To model the drawers, begin with these steps:
Create a small gap around the edge of the box. This gap will represent the space between the drawer and the main body of the dresser (Figure 4.61). Go to Polygon mode (press 4), and select the six polygons on the front of the box that represent the drawers. Remember to hold the Ctrl key while selecting the additional polygons; this will allow you to make multiple polygon selections, as shown.
Keep those newly inset polygons selected, and go back to the Edit Polygons rollout to select the Extrude Settings button. Change the Extrusion Height to −0.5, keep Extrusion Type set to Group, and press OK. The faces will now extrude inward a little bit, as shown here.
In the original reference picture (Figure 4.42), the top drawer of the dresser is split into two, so you need to slice that top-drawer polygon vertically to create two drawers. Make sure the selected polygons are displayed with the red outlines instead of the solid red color (you can toggle between these views with the F2 key). Switch your viewport to a front view.
Select the polygon that represents the top drawer, as shown in Figure 4.63. Select Slice Plane in the Edit Geometry rollout. Rotate and move the Slice Plane gizmo so that it is vertical and centered on the polygon as shown here, and click Slice. Click the Slice Plane button to release the tool.
This setting insets each polygon individually, instead of performing this operation on multiple, contiguous polygons (which is what the Group option does). Click OK to run the Inset operation. Your polygons should resemble the ones in Figure 4.64.
Perform the same inset operation on the remaining drawer polygons on the front of the box (as shown): Set the Inset Amount to .25, and set the Inset Type to By Polygon. This will inset the five lower, wide drawers.
Select all of the "drawer" polygons. Go to the Edit Polygons rollout and click Extrude Settings. Set the Extrude Amount to 0.7 as shown here. You don't need it to extrude very much; you just want the drawers to extrude a bit more than the body of the dresser.
Go grab yourself a frosty beverage! The dresser is finished. Go ahead and name the dresser. You can even change the color of the dresser if you'd like. Go to the Name and Color type-in box (shown in Figure 4.65), change the name of the object to Dresser, and pick a nice light color.
Creating the Knobs
Now that the body of the dresser is done, it's time to add the final bit of detail to make the dresser complete: knobs. We will use Splines and a few surface creation tools new to your workflow. Goose bumps, anyone? Take a look at the reference for the knobs in Figure 4.67. You are going to create a profile of the knob and then rotate the profile around its axis to form a surface. This technique is known as Lathe, not to be mistaken for latte, which is a whole different deal and not really covered in this book.
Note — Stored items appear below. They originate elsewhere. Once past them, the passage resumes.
/-- The first slot that passes, with every code written into BOOT_LOG on the way. -/
def State.bootTry (s : State) (flashOk : Bool) : List Nat → State × Option Nat
  | [] => (s, none)
  | n :: t =>
    let code := s.imgCheck n flashOk
    let s1 := (s.wr pgFWU (bootLogOf n) code).imgRecord n code
    if code = 1 then (s1, some n) else s1.bootTry flashOk t

/-- What the FWU page shows of the running image in slot n. -/
def State.bootShow (s : State) (n : Nat) (trial : Bool) : State :=
  let s1 := s.wrAll pgFWU 0 [(FWU.FWU_STS_RUN_SLOT, n), (FWU.FWU_STS_TRIAL, b2n trial), (FWU.FWU_STS_NO_IMAGE, 0),
    (FWU.FWU_STS_CONFIRMED, if trial then 0 else s.rd pgFWU FWU.FWU_STS_CONFIRMED),
    (FWU.RUN_VERSION_VERSION, s.imgVersion n), (FWU.RUN_INFO_SVN, s.imgSvn n), (FWU.RUN_INFO_SCHEMA, s.imgSchema n)]
  { s1 with runDigest := s.flashBytes (slotBase n + 32) 32, trialAt := if trial then some s.ticks else none }

/-- The first start of a trial image (R743): the configuration migrates into the other bank where its schema differs and the
image can migrate it; the bytes are what the image's migration writes. An image that cannot falls back at once. -/
def State.migrate (s : State) (n : Nat) (migrated : List Byte) : State :=
  let r := s.bootRec.1
  let sch := s.bankSchema r.bank
  if sch = s.imgSchema n then s
  else if s.imgMinSchema n ≤ sch ∧ sch ≤ s.imgSchema n then
    (s.flashWrite (bankBase (1 - r.bank)) (migrated.take 0x100000)).recWrite { r with bank := 1 - r.bank }
  else s.fallback 2 true

/-- A processor boots slot n by the order of R736. -/
def State.bootSlot (s : State) (k n : Nat) (migrated : List Byte) : State :=
  let r := s.bootRec.1
  let trial := decide (r.trial = 1) && decide (n = r.active)
  let s1 := (s.bootShow n trial).setSp k { s.sp k with booted := true }
  if trial then
    let s2 := s1.recWrite { r with boots := r.boots + 1 }
    if r.boots = 0 then s2.migrate n migrated else s2
  else s1

/-- BOOT_SLOT_SELECT (R736): a processor released from reset. Where the other one is active, or has chosen a slot in this same
restart, it boots the slot that runs (R729; notes/assumptions/33.md). -/
def State.bootSelect (s : State) (k : Nat) (flashOk : Bool) (migrated : List Byte) : State :=
  if s.role (spOther k) = spActive ∨ (s.sp (spOther k)).booted then
    let n := s.rd pgFWU FWU.FWU_STS_RUN_SLOT
    let code := s.imgCheck n flashOk
    let s1 := s.imgRecord n code
    if code = 1 then s1.setSp k { s.sp k with booted := true } else s1
  else
    let r := s.bootRec.1
    let order := bootOrder r
    let s0 := s.wrAll pgFWU 0 [(FWU.BOOT_LOG_A, 0), (FWU.BOOT_LOG_B, 0), (FWU.BOOT_LOG_RECOVERY, 0)]
    match s0.bootTry flashOk order.1 with
    | (s1, some n) =>
      let s2 := if order.2 then s1.fallback 4 false else s1
      s2.bootSlot k n migrated
    | (s1, none) => s1.wr pgFWU FWU.FWU_STS_NO_IMAGE 1

/-- BOOT_SLOT_SELECT (R736, R743). -/
def execBootSlotSelect (sp : Nat) (flashOk : Bool) (migrated : List Byte) (s : State) : Host.Outcome State Fault Refusal :=
  .next (if sp < 2 ∧ s.live pgFWU ∧ s.role sp = spBoot ∧ ¬ (s.sp sp).booted then s.bootSelect sp flashOk migrated else s)

/-! ### Firmware commands (R740, R742, R744, R745, R759) -/

/-- A firmware command ends. -/
def State.fwDone (s : State) (tag : Nat) : State := { s with fwRun := none }.result pgFWU FWU.FWU_RES tag DONE
def State.fwError (s : State) (tag err code : Nat) : State :=
  (({ s with fwRun := none }).result pgFWU FWU.FWU_RES tag ERROR [err, code]).raise pgFWU 5

/-- A firmware command starts, unless another still runs (R868). -/
def State.fwStart (s : State) (f : State → State) : State :=
  if s.live pgFWU ∧ s.fwRun.isNone ∧ s.fwHeld.isNone then f (s.resStart pgFWU FWU.FWU_RES) else s

/-- Staging and checking of images stop during a switchover gap: a command then waits for the new active processor (R34;
19_service_processors.md, task table). -/
def State.fwGap (s : State) (c : FwTask) (f : State → State) : State :=
  if s.on pgSPA SPA.IL_STS_SWITCHING then { s with fwHeld := some c } else f s

/-- A command of SEC_CMD: a quote or a factory unlock asked for during a gap waits for the new active processor; another command is
ignored meanwhile (R868). -/
def State.secStart (s : State) (c : SecTask) (f : State → State) : State :=
  s.gate pgSEC fun t =>
    if t.secHeld.isSome then t
    else if t.on pgSPA SPA.IL_STS_SWITCHING then { t.resStart pgSEC SEC.SEC_RES with secHeld := some c }
    else f t

/-- The header of slot n is erased, so that the slot does not pass (R744). -/
def State.slotErase (s : State) (n : Nat) : State :=
  let s1 := s.flashWrite (slotBase n) (List.replicate 4096 (byteOf 0xFF))
  { s1 with fwPassed := s.fwPassed.filter (fun (k : Nat) => k ≠ n) }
Here's a quick rundown of what a spline is. A spline is a group of vertices and connecting segments that form a line or curve. To create the knob profile, we are going to use the Line Spline, shaped in the outline of—you guessed it—a knob. The Line tool allows you to create a free-form spline.
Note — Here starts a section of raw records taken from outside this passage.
-- ==== Sys2Proof/Machine/Dispatch.lean ====
section
/-! DEFINITION. Machine/Dispatch.lean: the meaning of each command, one arm per constructor of Instr. -/

namespace Sys2Proof.Machine
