/-- The oldest flow update joins the flow of its key in one of its two candidate entries, or takes a free one, or is dropped and
counted with cause 2. A due sweep keeps the flows for which no reason stands, restarts those of the active timeout and frees the
others; one exported flow goes out in one message to the export queue, with the sequence number advanced. The template set goes
out when it is due. The responder answers an ARP request and a Neighbor Solicitation for an address it holds, towards the ingress
port, and hands what it does not answer to the service processor. RSP WRITE, READ and INVALIDATE act on the entry named, and end
DONE. Rules followed: R612, R645, R646, R647, R648, R649, R654, R655. -/
def Obligations.FlowExportAndResponder : Prop :=
  (∀ (s : State) (u : Flow) (rest : List Flow),
    s.live pgSVC = true →
    s.flowIn = u :: rest →
    ∃ t, exec (.ipfixUpdate) s = .next t ∧
      t.flowIn = rest ∧
      (let c := fun k => Config.flowSlot u.key k % 4194304
      let has := fun k => (tget s.flows (c k)).any (fun x => decide (x.key = u.key))
      let put := fun k => tset s.flows (c k) (match tget s.flows (c k) with | some x => x.merge u | none => u)
      t.flows = (if has 0 then put 0 else if has 1 then put 1 else if (tget s.flows (c 0)).isNone then put 0 else if (tget s.flows (c 1)).isNone then put 1 else s.flows)) ∧
      t.toBandState = s.toBandState ∧
      t.toLineState = s.toLineState ∧
      t.toPipeState = s.toPipeState ∧
      t.toMgmtState = s.toMgmtState ∧
      t.nt = s.nt) ∧
  (∀ (s : State),
    s.enabled pgSVC = true →
    s.sweepIpfixDue = true →
    ∃ t, exec (.ipfixSweep) s = .next t ∧
      t.flows = s.flows.filterMap (fun e => match s.flowReason e.2 with | none => some e | some 2 => some (e.1, { e.2 with octets := 0, packets := 0, tcp := 0, exported := s.ntMs }) | some _ => none) ∧
      t.ipfixSwept = some s.ticks ∧
      t.toBandState = s.toBandState ∧
      t.toLineState = s.toLineState ∧
      t.toMgmtState = s.toMgmtState ∧
      t.nt = s.nt) ∧
  (∀ (s : State) (e : Nat × Flow) (r : Nat),
    s.enabled pgSVC = true →
    s.sweepIpfixDue = true →
    s.flows = [e] →
    s.flowReason e.2 = some r →
    ∃ t, exec (.ipfixSweep) s = .next t ∧
      (∃ g, t.toQd = s.toQd ++ [g] ∧ g.queue = s.rd pgSVC SVC.EXP_Q_QID ∧ g.outPort = s.rd pgSVC SVC.EXP_Q_DPORT) ∧
      t.ipfixSeq = (s.ipfixSeq + 1) % 2 ^ 32 ∧
      t.rd pgSVC SVC.SVC_CNT 7 = (s.rd pgSVC SVC.SVC_CNT 7 + 1) % 2 ^ 64 ∧
      t.toBandState = s.toBandState ∧
      t.toLineState = s.toLineState ∧
      t.toMgmtState = s.toMgmtState ∧
      t.nt = s.nt) ∧
  (∀ (s : State),
    s.enabled pgSVC = true →
    s.on pgSVC SVC.SVC_CTL_IPFIX_EN = true →
    s.ipfixTplDue = true →
    ∃ t, exec (.ipfixTemplateSend) s = .next t ∧
      t.ipfixTplAt = some s.ticks ∧
      (∃ g, t.toQd = s.toQd ++ [g] ∧ g.queue = s.rd pgSVC SVC.EXP_Q_QID ∧ g.outPort = s.rd pgSVC SVC.EXP_Q_DPORT) ∧
      t.ipfixSeq = s.ipfixSeq % 2 ^ 32 ∧
      t.flows = s.flows ∧
      t.toBandState = s.toBandState ∧
      t.toLineState = s.toLineState ∧
      t.toQdState = s.toQdState ∧
      t.toMgmtState = s.toMgmtState ∧
      t.nt = s.nt) ∧
  (∀ (s : State) (f : Frame) (rest : List Frame) (o : Nat) (a : List Byte) (e : List Nat),
    s.live pgSVC = true →
    s.rspIn = f :: rest →
    f.l3 = some o →
    a = f.bytes.drop o →
    28 ≤ a.length →
    beAt a 0 2 = 1 →
    beAt a 2 2 = 0x0800 →
    beAt a 4 2 = 0x0604 →
    beAt a 6 2 = 1 →
    s.rspFind (bits (f.act.getD 2 0) 0 12) false [beAt a 24 4] = some e →
    ∃ t, exec (.responderFrame) s = .next t ∧
      t.rspIn = rest ∧
      t.toQd = s.toQd ++ [{ bytes := patch (patch (f.bytes.take o) 0 (slice f.bytes 6 6)) 6 (rspMac e) ++ arpReply a (rspMac e), fcsGood := true, nhType := 8, queue := s.rd pgSVC SVC.RSP_Q_QID f.port, outPort := 0, dest := 0, rewrite := noRewrite, cls := f.cls, modified := true, fence := s.fences }] ∧
      t.rd pgSVC SVC.SVC_CNT 9 = (s.rd pgSVC SVC.SVC_CNT 9 + 1) % 2 ^ 64 ∧
      t.toBandState = s.toBandState ∧
      t.toLineState = s.toLineState ∧
      t.toQdState = s.toQdState ∧
      t.toMgmtState = s.toMgmtState ∧
      t.nt = s.nt) ∧
  (∀ (s : State) (f : Frame) (rest : List Frame) (o : Nat) (a : List Byte) (e : List Nat),
    s.live pgSVC = true →
    s.rspIn = f :: rest →
    f.l3 = some o →
    a = f.bytes.drop o →
    64 ≤ a.length →
    beAt a 0 1 / 16 = 6 →
    beAt a 6 1 = 58 →
    beAt a 7 1 = 255 →
    beAt a 40 2 = 135 * 256 →
    beAt a 8 16 ≠ 0 →
    s.rspFind (bits (f.act.getD 2 0) 0 12) true (bytesToBeWords (slice a 48 16)) = some e →
    ∃ t, exec (.responderFrame) s = .next t ∧
      t.rspIn = rest ∧
      (∃ w, w < 2 ^ 28 ∧ t.toQd = s.toQd ++ [{ bytes := patch (patch (f.bytes.take o) 0 (slice f.bytes 6 6)) 6 (rspMac e) ++ naReply a (rspMac e) (bit (sw e 4) 14) w, fcsGood := true, nhType := 8, queue := s.rd pgSVC SVC.RSP_Q_QID f.port, outPort := 0, dest := 0, rewrite := noRewrite, cls := f.cls, modified := true, fence := s.fences }]) ∧
      t.rd pgSVC SVC.SVC_CNT 10 = (s.rd pgSVC SVC.SVC_CNT 10 + 1) % 2 ^ 64 ∧
      t.toBandState = s.toBandState ∧
      t.toLineState = s.toLineState ∧
      t.toQdState = s.toQdState ∧
      t.toMgmtState = s.toMgmtState ∧
      t.nt = s.nt) ∧
  (∀ (s : State) (f : Frame) (rest : List Frame) (o : Nat) (a : List Byte),
    s.live pgSVC = true →
    s.rspIn = f :: rest →
    f.l3 = some o →
    a = f.bytes.drop o →
    28 ≤ a.length →
    beAt a 0 2 = 1 →
    beAt a 2 2 = 0x0800 →
    beAt a 4 2 = 0x0604 →
    beAt a 6 2 = 1 →
    s.rspFind (bits (f.act.getD 2 0) 0 12) false [beAt a 24 4] = none →
    s.on pgSPA SPA.IL_STS_SWITCHING = false →
    s.on pgSPA SPA.IL_STS_NO_ACTIVE = false →
    ∃ t, exec (.responderFrame) s = .next t ∧
      t.rspIn = rest ∧
      t.toQd = s.toQd ∧
      t.out = .toProcessor f.bytes :: s.out ∧
      t.rd pgSVC SVC.SVC_CNT 2 = (s.rd pgSVC SVC.SVC_CNT 2 + 1) % 2 ^ 64 ∧
      t.toBandState = s.toBandState ∧
      t.toLineState = s.toLineState ∧
      t.toPipeState = s.toPipeState ∧
      t.toQdState = s.toQdState ∧
      t.toMgmtState = s.toMgmtState ∧
      t.nt = s.nt) ∧
  (∀ (s : State) (tag : Nat),
    s.live pgSVC = true →
    ∃ t, exec (.rspWrite tag) s = .next t ∧
      t.rsp = tset s.rsp (s.rd pgSVC SVC.RSP_IDX_INDEX) ((List.range 7).map (fun k => andBits (s.rd pgSVC SVC.RSP_W_WORD k) (if k = 4 then 0x7FFF else if k = 6 then 0xFFFF else 0xFFFFFFFF))) ∧
      t.rd pgSVC SVC.RSP_RES.status = 1 ∧
      t.rd pgSVC SVC.RSP_RES.tag = tag % 256 ∧
      t.rd pgSVC SVC.RSP_RES.valid = 1 ∧
      t.toBandState = s.toBandState ∧
      t.toLineState = s.toLineState ∧
      t.toPipeState = s.toPipeState ∧
      t.toQdState = s.toQdState ∧
      t.toMgmtState = s.toMgmtState ∧
      t.nt = s.nt) ∧
  (∀ (s : State) (tag k : Nat),
    s.live pgSVC = true →
    k < 7 →
    ∃ t, exec (.rspRead tag) s = .next t ∧
      t.rd pgSVC (SVC.RSP_RES.word (k + 1)) = (tgetD s.rsp (s.rd pgSVC SVC.RSP_IDX_INDEX) (List.replicate 7 0)).getD k 0 % 2 ^ 32 ∧
      t.rd pgSVC SVC.RSP_RES.status = 1 ∧
      t.rd pgSVC SVC.RSP_RES.tag = tag % 256 ∧
      t.rd pgSVC SVC.RSP_RES.valid = 1 ∧
      t.toBandState = s.toBandState ∧
      t.toLineState = s.toLineState ∧
      t.toPipeState = s.toPipeState ∧
      t.toQdState = s.toQdState ∧
      t.toMgmtState = s.toMgmtState ∧
      t.nt = s.nt ∧
      t.toHostState = s.toHostState) ∧
  (∀ (s : State) (tag : Nat),
    s.live pgSVC = true →
    ∃ t, exec (.rspInvalidate tag) s = .next t ∧
      t.rsp = tset s.rsp (s.rd pgSVC SVC.RSP_IDX_INDEX) (lset (tgetD s.rsp (s.rd pgSVC SVC.RSP_IDX_INDEX) (List.replicate 7 0)) 4 (clrBit (sw (tgetD s.rsp (s.rd pgSVC SVC.RSP_IDX_INDEX) (List.replicate 7 0)) 4) 13)) ∧
      t.rd pgSVC SVC.RSP_RES.status = 1 ∧
      t.rd pgSVC SVC.RSP_RES.tag = tag % 256 ∧
      t.rd pgSVC SVC.RSP_RES.valid = 1 ∧
      t.toBandState = s.toBandState ∧
      t.toLineState = s.toLineState ∧
      t.toPipeState = s.toPipeState ∧
      t.toQdState = s.toQdState ∧
      t.toMgmtState = s.toMgmtState ∧
      t.nt = s.nt)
Make sure you are in the Left viewport, so you can see which side of the dresser the drawers are on, as shown here. You are going to create a profile of half the knob, as shown in Figure 4.68. Don't worry about creating all the detail in the knob because detail won't be seen; a simple outline will be fine.
Go to the Create panel and choose Shapes
Figure 4.69 shows the profile line with the vertices numbered according to their creation order.
Note
To create a straight line segment between two vertices, press and hold Shift to keep the next vertex to be laid down orthogonal to the last vertex, either horizontally or vertically.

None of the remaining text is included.